[[ DATA FOR THIS EXERCISE, beginning ]]

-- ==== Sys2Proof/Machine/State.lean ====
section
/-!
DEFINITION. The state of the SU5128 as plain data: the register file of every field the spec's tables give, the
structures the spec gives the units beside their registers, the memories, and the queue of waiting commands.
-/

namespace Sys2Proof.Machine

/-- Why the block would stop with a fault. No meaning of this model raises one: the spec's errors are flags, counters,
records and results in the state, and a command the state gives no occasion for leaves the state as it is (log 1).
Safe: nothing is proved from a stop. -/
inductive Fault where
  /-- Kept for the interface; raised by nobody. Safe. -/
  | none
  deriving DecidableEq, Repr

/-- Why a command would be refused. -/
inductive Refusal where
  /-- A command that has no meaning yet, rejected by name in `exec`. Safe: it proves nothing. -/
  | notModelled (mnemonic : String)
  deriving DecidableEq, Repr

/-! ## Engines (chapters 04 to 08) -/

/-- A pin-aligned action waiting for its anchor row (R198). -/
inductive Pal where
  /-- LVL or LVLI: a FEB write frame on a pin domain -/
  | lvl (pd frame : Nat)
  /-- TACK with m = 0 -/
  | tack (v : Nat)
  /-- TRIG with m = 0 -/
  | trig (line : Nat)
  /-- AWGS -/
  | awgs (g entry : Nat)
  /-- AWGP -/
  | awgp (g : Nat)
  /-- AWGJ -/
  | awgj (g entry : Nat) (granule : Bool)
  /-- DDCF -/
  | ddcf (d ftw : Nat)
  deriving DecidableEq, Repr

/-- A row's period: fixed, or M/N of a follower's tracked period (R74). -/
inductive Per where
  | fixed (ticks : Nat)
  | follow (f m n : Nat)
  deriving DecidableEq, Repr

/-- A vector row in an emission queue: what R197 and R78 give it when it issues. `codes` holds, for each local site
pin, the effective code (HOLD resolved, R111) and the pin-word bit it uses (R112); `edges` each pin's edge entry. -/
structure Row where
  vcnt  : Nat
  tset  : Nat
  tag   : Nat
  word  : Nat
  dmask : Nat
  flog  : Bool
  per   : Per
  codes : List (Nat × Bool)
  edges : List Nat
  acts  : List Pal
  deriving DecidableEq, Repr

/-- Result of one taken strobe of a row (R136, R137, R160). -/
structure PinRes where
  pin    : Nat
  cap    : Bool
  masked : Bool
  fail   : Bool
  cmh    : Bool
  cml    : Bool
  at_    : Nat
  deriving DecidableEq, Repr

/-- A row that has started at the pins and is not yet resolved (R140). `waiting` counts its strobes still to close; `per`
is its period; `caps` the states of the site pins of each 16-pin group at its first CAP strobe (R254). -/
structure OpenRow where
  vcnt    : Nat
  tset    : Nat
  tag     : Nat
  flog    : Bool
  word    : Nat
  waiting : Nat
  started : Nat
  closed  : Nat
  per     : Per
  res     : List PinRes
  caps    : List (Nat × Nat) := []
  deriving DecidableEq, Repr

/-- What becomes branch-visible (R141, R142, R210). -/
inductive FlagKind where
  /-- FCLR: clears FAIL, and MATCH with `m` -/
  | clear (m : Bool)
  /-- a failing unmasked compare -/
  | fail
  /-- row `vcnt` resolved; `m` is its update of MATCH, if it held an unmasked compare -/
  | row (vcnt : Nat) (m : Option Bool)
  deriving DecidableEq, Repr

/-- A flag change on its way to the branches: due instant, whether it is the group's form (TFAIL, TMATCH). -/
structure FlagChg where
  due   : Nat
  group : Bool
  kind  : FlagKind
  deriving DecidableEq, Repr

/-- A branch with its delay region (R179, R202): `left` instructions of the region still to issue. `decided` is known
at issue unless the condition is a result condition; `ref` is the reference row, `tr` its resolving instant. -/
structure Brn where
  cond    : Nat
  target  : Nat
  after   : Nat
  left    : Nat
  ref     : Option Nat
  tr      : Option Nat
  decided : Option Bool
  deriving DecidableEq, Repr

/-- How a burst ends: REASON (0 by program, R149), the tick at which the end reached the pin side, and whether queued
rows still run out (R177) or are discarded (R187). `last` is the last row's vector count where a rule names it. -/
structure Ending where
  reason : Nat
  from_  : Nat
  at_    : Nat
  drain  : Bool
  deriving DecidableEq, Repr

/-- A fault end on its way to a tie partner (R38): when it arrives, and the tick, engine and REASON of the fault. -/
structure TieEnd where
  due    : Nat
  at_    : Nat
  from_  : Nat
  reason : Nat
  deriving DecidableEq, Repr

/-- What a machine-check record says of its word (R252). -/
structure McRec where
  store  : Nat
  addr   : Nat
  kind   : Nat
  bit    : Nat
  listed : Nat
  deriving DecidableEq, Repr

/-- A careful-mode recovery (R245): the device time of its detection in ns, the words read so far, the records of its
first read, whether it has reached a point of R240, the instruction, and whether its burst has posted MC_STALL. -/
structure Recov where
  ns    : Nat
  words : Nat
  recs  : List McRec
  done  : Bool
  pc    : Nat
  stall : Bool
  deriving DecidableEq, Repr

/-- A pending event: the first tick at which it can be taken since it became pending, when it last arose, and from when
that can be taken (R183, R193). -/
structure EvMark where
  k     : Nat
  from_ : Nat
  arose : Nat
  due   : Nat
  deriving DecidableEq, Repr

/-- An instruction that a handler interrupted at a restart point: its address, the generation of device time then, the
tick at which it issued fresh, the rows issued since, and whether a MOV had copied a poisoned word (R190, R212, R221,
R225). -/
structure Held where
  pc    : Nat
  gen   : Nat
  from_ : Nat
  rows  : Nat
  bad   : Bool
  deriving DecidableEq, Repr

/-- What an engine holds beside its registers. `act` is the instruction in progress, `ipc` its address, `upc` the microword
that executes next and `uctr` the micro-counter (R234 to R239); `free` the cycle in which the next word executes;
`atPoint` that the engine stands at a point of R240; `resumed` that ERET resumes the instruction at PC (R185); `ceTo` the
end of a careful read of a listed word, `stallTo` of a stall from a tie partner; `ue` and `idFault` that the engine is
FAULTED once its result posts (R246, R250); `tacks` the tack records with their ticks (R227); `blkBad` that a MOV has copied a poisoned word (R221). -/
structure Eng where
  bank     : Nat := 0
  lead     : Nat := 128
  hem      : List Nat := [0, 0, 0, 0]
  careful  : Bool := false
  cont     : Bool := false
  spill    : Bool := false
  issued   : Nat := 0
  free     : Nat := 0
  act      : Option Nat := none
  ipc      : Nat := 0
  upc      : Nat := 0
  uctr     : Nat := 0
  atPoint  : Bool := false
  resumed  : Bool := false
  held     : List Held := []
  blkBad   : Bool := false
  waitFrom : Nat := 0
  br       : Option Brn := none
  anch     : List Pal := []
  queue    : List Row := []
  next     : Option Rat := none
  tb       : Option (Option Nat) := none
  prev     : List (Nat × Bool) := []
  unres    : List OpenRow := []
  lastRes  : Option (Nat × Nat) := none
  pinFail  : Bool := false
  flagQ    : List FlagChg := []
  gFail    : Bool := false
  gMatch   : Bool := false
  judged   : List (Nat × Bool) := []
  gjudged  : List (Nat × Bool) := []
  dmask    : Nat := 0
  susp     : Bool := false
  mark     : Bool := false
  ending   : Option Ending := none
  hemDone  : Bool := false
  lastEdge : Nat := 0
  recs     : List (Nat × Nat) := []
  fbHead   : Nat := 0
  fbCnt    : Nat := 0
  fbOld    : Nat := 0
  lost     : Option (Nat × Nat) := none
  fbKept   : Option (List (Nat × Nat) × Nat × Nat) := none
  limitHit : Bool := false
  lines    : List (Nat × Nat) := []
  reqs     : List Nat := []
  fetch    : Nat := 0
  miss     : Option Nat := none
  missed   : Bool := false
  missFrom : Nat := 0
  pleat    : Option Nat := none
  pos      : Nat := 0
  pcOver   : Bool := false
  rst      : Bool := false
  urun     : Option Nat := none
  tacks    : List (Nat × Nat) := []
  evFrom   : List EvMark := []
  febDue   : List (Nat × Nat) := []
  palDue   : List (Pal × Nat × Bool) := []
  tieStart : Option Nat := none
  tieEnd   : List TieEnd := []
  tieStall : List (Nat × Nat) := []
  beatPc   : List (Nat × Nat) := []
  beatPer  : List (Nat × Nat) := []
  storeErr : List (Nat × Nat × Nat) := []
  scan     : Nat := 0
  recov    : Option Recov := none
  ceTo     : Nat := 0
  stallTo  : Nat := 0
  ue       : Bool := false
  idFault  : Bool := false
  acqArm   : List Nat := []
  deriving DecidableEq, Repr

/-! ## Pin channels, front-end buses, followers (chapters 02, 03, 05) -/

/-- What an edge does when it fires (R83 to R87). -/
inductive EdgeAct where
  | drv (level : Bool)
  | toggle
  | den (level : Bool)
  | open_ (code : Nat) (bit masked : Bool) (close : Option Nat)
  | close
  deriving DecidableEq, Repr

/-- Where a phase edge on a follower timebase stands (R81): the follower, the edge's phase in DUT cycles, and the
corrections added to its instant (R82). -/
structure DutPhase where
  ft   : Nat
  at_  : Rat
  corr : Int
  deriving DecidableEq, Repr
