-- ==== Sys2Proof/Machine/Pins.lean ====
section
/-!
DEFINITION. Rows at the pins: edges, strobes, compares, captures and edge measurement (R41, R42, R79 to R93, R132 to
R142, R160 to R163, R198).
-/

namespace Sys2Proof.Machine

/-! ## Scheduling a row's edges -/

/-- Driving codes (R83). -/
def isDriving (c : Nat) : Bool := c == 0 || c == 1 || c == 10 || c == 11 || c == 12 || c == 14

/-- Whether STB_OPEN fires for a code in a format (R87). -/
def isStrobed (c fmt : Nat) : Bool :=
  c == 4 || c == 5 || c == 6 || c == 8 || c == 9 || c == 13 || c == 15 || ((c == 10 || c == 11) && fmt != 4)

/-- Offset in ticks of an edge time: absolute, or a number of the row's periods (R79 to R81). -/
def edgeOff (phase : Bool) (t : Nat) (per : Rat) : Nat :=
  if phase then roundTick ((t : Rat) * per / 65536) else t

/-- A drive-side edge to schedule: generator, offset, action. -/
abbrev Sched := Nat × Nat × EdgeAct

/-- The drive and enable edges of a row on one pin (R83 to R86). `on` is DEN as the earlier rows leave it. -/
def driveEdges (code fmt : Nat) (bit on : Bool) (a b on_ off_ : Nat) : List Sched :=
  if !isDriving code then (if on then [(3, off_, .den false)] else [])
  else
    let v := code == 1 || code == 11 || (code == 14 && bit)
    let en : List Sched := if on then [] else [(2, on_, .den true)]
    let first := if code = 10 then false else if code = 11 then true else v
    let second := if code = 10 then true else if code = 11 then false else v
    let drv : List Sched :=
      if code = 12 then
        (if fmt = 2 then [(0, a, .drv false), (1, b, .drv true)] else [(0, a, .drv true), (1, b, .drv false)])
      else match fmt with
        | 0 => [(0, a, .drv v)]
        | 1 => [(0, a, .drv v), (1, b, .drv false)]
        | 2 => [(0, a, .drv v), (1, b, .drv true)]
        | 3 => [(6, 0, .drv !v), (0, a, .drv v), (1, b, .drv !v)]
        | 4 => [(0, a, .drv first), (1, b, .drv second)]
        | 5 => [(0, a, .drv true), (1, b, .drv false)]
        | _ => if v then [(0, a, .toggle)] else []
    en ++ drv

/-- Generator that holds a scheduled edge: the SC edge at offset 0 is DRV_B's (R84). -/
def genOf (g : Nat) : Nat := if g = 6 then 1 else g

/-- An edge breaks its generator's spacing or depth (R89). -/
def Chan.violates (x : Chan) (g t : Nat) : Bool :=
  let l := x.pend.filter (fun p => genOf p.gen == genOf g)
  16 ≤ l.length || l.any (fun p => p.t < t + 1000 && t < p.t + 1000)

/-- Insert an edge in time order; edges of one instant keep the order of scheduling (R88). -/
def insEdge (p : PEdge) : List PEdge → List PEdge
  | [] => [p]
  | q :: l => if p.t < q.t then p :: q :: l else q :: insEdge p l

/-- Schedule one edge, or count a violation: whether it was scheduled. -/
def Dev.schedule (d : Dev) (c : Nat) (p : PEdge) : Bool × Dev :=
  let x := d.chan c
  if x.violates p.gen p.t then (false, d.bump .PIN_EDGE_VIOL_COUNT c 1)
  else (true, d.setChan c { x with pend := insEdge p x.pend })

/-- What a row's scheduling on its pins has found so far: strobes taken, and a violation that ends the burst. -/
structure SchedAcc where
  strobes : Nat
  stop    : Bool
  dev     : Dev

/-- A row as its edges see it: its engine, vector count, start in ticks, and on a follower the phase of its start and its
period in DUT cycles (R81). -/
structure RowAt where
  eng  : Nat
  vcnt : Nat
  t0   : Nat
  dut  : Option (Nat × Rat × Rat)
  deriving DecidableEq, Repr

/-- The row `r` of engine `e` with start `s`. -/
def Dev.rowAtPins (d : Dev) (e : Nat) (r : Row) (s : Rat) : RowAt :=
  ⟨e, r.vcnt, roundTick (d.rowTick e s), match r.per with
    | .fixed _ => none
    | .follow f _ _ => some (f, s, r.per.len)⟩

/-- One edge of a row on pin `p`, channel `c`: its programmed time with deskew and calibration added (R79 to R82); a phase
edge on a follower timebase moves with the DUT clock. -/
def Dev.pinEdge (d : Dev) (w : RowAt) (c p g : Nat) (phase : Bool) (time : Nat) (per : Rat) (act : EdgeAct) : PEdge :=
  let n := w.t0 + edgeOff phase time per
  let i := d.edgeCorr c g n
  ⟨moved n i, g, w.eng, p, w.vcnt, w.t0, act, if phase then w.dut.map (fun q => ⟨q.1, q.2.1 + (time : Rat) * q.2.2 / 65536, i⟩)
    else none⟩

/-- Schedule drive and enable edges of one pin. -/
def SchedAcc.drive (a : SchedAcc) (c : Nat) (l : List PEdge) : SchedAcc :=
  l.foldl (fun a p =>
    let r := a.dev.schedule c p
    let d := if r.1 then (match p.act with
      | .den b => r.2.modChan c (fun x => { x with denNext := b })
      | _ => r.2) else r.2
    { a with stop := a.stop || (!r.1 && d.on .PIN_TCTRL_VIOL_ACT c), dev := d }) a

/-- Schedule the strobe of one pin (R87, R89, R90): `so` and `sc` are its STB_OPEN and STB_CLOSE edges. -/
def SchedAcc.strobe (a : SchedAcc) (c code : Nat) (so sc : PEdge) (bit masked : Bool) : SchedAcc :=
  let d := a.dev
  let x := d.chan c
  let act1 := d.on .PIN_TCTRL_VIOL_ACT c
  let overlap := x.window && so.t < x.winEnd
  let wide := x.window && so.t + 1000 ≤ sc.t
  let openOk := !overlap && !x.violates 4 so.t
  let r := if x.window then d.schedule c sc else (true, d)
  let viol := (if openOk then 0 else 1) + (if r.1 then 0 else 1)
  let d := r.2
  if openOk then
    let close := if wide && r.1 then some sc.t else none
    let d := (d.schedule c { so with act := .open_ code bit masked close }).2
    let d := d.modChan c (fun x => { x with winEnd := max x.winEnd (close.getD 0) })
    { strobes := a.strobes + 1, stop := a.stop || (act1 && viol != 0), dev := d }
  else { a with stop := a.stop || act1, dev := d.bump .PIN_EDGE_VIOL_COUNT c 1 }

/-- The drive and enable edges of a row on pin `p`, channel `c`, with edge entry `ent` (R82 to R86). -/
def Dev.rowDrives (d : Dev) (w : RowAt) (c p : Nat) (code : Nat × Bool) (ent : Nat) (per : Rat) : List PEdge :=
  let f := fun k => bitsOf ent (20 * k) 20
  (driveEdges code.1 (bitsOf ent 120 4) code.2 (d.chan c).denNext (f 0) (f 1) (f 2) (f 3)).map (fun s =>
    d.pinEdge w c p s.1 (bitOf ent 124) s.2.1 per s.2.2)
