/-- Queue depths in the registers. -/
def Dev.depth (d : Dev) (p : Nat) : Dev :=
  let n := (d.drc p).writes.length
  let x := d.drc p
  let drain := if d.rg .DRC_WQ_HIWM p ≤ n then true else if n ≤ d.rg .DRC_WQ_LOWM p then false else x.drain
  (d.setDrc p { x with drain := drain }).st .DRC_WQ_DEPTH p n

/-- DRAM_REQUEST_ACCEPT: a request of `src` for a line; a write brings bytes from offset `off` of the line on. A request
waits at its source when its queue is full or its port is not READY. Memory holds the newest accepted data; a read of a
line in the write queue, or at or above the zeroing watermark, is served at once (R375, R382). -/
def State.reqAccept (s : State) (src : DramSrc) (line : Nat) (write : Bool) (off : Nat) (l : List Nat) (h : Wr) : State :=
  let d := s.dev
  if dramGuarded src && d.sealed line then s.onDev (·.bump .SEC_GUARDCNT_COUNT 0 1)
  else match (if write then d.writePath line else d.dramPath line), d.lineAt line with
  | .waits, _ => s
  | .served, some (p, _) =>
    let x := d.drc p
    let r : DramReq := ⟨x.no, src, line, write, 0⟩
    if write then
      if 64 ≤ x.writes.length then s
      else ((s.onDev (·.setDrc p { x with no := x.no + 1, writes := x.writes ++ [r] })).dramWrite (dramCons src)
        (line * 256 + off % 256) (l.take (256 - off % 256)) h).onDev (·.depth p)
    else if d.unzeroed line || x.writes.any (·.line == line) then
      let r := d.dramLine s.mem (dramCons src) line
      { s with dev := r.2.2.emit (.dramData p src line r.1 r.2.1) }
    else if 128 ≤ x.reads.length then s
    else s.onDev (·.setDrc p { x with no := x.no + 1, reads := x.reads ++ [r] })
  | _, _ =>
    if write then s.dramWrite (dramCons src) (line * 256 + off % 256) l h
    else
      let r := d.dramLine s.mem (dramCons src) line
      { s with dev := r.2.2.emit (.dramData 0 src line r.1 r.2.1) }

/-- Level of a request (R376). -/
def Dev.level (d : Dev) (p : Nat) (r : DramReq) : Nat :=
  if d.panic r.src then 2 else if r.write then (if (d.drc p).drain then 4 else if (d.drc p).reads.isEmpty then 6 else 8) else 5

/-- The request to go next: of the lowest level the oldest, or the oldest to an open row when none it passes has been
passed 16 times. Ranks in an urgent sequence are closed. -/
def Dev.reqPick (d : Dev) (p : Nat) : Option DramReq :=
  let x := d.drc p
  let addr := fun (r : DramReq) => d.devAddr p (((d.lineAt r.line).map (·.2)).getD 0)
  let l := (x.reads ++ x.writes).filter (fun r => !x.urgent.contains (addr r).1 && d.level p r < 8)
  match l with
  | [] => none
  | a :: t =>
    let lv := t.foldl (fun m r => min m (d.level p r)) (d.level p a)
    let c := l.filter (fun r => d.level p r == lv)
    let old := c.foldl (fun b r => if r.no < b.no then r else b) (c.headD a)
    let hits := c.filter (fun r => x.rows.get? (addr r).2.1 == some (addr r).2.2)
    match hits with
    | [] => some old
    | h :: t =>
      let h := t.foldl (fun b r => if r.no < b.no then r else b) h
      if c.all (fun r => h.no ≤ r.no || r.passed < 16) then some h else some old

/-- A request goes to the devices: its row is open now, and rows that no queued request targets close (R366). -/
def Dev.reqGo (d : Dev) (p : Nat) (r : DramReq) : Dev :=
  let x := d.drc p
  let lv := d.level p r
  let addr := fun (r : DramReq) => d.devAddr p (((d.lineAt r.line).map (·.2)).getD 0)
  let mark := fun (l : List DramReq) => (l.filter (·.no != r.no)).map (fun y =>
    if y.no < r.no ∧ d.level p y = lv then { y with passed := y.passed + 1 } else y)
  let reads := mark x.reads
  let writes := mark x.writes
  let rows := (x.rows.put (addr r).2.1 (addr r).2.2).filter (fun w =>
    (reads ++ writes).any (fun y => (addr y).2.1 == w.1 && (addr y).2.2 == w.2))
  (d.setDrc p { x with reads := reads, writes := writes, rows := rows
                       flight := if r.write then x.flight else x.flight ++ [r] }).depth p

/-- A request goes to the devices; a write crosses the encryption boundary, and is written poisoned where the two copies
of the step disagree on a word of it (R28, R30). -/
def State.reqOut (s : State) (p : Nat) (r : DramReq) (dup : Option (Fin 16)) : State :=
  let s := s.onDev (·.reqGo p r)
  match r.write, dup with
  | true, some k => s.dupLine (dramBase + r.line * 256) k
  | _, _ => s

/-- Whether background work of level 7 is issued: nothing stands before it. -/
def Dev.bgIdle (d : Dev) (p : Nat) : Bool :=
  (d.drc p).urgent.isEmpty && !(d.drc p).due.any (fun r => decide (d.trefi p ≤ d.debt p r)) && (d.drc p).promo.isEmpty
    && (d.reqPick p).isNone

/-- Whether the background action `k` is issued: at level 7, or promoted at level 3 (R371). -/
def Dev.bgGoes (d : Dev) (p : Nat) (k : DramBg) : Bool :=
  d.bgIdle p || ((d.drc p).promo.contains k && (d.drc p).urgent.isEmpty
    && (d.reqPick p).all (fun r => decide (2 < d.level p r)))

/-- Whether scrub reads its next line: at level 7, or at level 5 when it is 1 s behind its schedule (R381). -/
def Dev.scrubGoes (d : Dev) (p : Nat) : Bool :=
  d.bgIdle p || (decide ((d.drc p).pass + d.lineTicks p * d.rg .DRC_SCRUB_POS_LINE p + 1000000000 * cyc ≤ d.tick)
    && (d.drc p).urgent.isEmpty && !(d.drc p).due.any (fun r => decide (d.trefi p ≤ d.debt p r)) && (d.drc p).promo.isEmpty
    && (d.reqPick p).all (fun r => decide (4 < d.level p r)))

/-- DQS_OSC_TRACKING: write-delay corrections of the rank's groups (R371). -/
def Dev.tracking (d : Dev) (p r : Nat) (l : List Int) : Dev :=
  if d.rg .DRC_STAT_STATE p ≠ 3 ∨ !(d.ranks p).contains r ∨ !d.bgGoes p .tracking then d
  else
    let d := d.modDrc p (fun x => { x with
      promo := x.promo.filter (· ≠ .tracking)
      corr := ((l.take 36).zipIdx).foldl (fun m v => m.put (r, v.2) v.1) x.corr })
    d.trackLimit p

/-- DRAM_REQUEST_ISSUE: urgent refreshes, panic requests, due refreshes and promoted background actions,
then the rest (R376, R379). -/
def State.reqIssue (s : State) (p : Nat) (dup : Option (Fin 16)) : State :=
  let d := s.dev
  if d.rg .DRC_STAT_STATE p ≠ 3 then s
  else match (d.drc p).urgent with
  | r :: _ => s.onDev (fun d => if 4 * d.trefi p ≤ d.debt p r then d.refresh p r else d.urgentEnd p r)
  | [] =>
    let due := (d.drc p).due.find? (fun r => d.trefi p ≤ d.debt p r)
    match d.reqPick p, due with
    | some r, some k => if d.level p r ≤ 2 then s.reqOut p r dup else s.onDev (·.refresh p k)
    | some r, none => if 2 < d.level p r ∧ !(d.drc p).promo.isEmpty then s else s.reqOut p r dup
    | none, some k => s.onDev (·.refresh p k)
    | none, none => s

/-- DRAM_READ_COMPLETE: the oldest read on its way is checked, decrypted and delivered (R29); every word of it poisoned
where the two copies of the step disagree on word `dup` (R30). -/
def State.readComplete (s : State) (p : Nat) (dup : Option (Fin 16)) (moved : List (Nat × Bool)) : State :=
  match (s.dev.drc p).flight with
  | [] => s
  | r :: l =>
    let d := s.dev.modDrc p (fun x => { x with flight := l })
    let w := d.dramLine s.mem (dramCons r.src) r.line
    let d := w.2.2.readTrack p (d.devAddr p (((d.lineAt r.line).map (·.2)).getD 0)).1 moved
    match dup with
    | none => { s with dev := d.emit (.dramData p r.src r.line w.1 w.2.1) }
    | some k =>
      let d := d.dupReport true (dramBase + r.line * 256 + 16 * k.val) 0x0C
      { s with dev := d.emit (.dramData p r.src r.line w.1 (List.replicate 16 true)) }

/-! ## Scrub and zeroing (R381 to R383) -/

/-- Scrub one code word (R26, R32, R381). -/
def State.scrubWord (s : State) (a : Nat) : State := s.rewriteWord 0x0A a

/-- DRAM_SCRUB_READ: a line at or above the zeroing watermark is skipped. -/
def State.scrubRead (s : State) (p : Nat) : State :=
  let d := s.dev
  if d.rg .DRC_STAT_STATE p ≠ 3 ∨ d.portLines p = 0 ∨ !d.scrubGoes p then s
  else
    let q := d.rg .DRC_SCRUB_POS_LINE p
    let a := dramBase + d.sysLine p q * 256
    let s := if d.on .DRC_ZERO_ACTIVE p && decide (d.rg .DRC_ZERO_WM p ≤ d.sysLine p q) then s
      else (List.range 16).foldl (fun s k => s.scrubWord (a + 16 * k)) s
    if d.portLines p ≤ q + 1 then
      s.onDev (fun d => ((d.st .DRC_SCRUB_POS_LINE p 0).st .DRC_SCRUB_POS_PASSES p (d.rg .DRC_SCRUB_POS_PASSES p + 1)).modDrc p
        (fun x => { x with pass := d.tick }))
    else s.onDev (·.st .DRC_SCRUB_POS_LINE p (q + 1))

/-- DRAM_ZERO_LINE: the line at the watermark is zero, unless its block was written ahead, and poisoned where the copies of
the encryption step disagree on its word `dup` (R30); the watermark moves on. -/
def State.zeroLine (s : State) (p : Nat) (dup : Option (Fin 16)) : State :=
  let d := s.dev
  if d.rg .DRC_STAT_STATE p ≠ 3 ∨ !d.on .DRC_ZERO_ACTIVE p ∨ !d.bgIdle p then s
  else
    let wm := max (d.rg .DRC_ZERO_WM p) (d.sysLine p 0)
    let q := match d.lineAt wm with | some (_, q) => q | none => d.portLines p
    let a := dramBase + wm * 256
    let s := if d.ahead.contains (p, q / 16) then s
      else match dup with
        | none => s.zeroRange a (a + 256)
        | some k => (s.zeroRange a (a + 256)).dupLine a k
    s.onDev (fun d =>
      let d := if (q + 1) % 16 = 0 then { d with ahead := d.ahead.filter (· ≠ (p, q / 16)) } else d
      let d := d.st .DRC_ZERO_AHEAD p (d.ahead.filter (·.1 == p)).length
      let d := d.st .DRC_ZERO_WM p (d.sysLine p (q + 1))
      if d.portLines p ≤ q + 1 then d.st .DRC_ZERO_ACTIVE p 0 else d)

[[ DATA FOR THIS EXERCISE, end ]]

Here the output must be the lines above from the line with "def Dev.tracking (d" to the line with "promo := x.promo.filter (· ≠ .tracking)", both included, duplicated word for word and nothing else.

def Dev.tracking (d : Dev) (p r : Nat) (l : List Int) : Dev :=
  if d.rg .DRC_STAT_STATE p ≠ 3 ∨ !(d.ranks p).contains r ∨ !d.bgGoes p .tracking then d
  else
    let d := d.modDrc p (fun x => { x with
      promo := x.promo.filter (· ≠ .tracking)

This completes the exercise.